[Stored data entries]
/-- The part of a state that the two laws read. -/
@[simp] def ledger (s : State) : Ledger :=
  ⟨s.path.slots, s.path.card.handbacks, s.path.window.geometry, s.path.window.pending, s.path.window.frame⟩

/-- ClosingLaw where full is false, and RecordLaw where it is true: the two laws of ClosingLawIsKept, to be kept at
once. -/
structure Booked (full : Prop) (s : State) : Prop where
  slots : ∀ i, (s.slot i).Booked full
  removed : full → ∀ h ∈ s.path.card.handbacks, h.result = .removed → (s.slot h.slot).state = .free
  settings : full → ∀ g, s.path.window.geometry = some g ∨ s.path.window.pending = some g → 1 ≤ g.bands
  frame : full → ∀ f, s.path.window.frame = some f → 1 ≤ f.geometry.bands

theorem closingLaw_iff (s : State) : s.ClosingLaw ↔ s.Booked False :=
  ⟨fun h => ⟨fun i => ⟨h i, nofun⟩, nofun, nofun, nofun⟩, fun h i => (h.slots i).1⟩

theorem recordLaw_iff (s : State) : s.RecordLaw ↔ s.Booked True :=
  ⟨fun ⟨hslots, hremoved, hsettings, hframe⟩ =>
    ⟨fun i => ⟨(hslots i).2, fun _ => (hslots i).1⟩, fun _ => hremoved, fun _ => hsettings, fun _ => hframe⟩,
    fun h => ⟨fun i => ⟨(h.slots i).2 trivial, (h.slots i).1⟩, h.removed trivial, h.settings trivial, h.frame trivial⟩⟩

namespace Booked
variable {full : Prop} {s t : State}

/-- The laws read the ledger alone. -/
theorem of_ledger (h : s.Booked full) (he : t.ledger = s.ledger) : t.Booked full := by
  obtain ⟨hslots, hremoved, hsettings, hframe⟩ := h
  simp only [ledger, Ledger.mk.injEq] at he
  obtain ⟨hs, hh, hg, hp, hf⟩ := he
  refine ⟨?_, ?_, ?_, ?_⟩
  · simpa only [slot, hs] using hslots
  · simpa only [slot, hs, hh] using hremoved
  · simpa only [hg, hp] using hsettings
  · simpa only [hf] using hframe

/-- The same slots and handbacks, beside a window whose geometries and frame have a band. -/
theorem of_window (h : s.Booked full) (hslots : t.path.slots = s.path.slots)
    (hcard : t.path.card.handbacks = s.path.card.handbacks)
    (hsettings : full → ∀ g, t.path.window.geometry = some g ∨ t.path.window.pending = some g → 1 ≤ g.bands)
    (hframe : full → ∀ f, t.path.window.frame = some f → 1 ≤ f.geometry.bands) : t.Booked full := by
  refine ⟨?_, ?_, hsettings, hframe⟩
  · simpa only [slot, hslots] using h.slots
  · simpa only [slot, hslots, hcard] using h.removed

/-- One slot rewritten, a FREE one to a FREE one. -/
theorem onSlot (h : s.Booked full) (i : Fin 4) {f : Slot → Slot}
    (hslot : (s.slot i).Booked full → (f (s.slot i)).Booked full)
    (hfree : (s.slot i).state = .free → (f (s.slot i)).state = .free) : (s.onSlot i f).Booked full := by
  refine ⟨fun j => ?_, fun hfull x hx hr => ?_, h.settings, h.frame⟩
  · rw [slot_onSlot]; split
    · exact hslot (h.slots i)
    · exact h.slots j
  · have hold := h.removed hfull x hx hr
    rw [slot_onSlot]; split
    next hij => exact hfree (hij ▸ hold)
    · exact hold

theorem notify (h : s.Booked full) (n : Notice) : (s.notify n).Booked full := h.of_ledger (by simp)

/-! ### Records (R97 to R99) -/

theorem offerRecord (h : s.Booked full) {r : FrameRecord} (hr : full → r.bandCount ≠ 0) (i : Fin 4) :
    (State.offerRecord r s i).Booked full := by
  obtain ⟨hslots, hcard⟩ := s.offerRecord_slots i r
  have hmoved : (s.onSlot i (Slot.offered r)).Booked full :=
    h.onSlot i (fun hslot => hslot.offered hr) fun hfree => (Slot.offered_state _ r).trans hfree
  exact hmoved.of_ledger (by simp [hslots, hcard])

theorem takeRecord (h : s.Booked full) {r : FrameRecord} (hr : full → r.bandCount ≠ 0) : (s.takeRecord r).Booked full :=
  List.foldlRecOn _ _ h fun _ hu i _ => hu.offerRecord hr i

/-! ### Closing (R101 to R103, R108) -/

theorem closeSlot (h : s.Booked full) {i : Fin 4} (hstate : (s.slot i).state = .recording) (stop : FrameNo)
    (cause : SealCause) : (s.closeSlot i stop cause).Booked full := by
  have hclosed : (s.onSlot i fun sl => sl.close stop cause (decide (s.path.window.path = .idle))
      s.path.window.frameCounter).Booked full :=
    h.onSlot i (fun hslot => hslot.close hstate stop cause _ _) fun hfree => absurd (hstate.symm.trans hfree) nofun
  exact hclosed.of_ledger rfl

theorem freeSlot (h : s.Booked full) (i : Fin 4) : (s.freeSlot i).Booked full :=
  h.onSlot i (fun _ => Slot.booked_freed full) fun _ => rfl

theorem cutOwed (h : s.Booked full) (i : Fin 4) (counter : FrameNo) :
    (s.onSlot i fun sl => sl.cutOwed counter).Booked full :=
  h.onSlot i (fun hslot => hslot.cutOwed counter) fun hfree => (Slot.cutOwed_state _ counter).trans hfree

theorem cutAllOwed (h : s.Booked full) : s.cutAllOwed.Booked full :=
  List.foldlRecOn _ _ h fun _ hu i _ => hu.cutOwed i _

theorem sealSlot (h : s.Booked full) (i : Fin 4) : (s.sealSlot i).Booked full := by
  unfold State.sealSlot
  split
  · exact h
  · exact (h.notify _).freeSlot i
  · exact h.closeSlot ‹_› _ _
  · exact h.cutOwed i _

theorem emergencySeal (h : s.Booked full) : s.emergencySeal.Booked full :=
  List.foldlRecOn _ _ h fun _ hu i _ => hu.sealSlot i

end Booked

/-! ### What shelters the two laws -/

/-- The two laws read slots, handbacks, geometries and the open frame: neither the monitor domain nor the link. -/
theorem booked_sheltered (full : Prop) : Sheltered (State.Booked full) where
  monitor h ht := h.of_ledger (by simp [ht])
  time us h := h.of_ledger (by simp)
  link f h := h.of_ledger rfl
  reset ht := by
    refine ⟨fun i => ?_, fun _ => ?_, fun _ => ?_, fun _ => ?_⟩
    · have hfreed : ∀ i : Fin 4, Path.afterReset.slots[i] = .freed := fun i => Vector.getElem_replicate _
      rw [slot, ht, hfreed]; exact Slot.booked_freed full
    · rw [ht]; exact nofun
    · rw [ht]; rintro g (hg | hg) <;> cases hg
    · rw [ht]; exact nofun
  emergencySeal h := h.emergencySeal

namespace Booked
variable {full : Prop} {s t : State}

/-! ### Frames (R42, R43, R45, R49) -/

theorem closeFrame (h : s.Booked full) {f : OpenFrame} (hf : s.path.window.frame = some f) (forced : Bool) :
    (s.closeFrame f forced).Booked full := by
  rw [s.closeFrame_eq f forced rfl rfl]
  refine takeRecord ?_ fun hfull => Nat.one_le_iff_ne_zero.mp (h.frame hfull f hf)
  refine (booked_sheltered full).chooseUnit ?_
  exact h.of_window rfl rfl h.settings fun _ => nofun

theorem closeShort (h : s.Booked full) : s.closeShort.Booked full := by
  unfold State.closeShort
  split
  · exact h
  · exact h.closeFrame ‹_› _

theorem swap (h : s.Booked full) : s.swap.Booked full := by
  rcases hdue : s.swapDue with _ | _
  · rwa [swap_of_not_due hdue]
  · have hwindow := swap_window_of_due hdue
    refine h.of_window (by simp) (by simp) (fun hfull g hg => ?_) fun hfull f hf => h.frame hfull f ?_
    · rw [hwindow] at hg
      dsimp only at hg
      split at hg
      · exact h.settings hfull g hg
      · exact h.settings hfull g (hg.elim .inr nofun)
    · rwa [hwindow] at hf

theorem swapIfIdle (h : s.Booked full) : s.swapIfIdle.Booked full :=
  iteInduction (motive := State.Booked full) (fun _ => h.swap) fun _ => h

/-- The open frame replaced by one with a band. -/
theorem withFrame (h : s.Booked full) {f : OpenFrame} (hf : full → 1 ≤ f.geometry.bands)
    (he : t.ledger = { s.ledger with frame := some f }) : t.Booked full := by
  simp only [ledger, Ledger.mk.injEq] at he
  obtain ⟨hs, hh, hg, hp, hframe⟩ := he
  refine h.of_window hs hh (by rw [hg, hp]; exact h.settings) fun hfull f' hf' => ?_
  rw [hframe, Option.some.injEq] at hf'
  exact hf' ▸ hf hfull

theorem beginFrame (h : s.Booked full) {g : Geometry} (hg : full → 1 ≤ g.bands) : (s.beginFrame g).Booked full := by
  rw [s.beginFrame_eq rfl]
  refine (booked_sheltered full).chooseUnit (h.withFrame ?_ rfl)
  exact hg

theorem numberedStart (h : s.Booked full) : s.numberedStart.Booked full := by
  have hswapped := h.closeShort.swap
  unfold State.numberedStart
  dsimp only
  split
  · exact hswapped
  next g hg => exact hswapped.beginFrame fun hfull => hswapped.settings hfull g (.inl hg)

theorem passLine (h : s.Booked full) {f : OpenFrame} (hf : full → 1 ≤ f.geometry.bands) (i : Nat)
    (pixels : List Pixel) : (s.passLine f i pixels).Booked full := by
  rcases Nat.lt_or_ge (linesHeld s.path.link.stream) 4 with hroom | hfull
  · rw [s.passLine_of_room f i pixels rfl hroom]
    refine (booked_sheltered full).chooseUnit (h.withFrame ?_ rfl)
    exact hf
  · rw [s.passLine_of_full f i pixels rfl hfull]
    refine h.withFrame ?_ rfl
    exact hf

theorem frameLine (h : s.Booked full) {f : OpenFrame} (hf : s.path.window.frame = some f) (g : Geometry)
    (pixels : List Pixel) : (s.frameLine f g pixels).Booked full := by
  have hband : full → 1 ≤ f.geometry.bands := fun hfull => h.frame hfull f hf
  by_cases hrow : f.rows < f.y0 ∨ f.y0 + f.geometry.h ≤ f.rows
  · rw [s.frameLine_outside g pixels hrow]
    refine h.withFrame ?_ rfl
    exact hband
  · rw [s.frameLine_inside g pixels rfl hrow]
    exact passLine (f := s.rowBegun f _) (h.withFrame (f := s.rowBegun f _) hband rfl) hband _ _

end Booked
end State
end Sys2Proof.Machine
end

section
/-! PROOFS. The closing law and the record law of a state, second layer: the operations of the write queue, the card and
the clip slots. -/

__Action item__.
Of the entries above, repeat exactly the lines between the line with "refine h.of_window (by" and the line with "unfold State.numberedStart", inclusive, and no others.

__Answer space__.
    refine h.of_window (by simp) (by simp) (fun hfull g hg => ?_) fun hfull f hf => h.frame hfull f ?_
    · rw [hwindow] at hg
      dsimp only at hg
      split at hg
      · exact h.settings hfull g hg
      · exact h.settings hfull g (hg.elim .inr nofun)
    · rwa [hwindow] at hf

theorem swapIfIdle (h : s.Booked full) : s.swapIfIdle.Booked full :=
  iteInduction (motive := State.Booked full) (fun _ => h.swap) fun _ => h

/-- The open frame replaced by one with a band. -/
theorem withFrame (h : s.Booked full) {f : OpenFrame} (hf : full → 1 ≤ f.geometry.bands)
    (he : t.ledger = { s.ledger with frame := some f }) : t.Booked full := by
  simp only [ledger, Ledger.mk.injEq] at he
  obtain ⟨hs, hh, hg, hp, hframe⟩ := he
  refine h.of_window hs hh (by rw [hg, hp]; exact h.settings) fun hfull f' hf' => ?_
  rw [hframe, Option.some.injEq] at hf'
  exact hf' ▸ hf hfull

theorem beginFrame (h : s.Booked full) {g : Geometry} (hg : full → 1 ≤ g.bands) : (s.beginFrame g).Booked full := by
  rw [s.beginFrame_eq rfl]
  refine (booked_sheltered full).chooseUnit (h.withFrame ?_ rfl)
  exact hg

theorem numberedStart (h : s.Booked full) : s.numberedStart.Booked full := by
  have hswapped := h.closeShort.swap
  unfold State.numberedStart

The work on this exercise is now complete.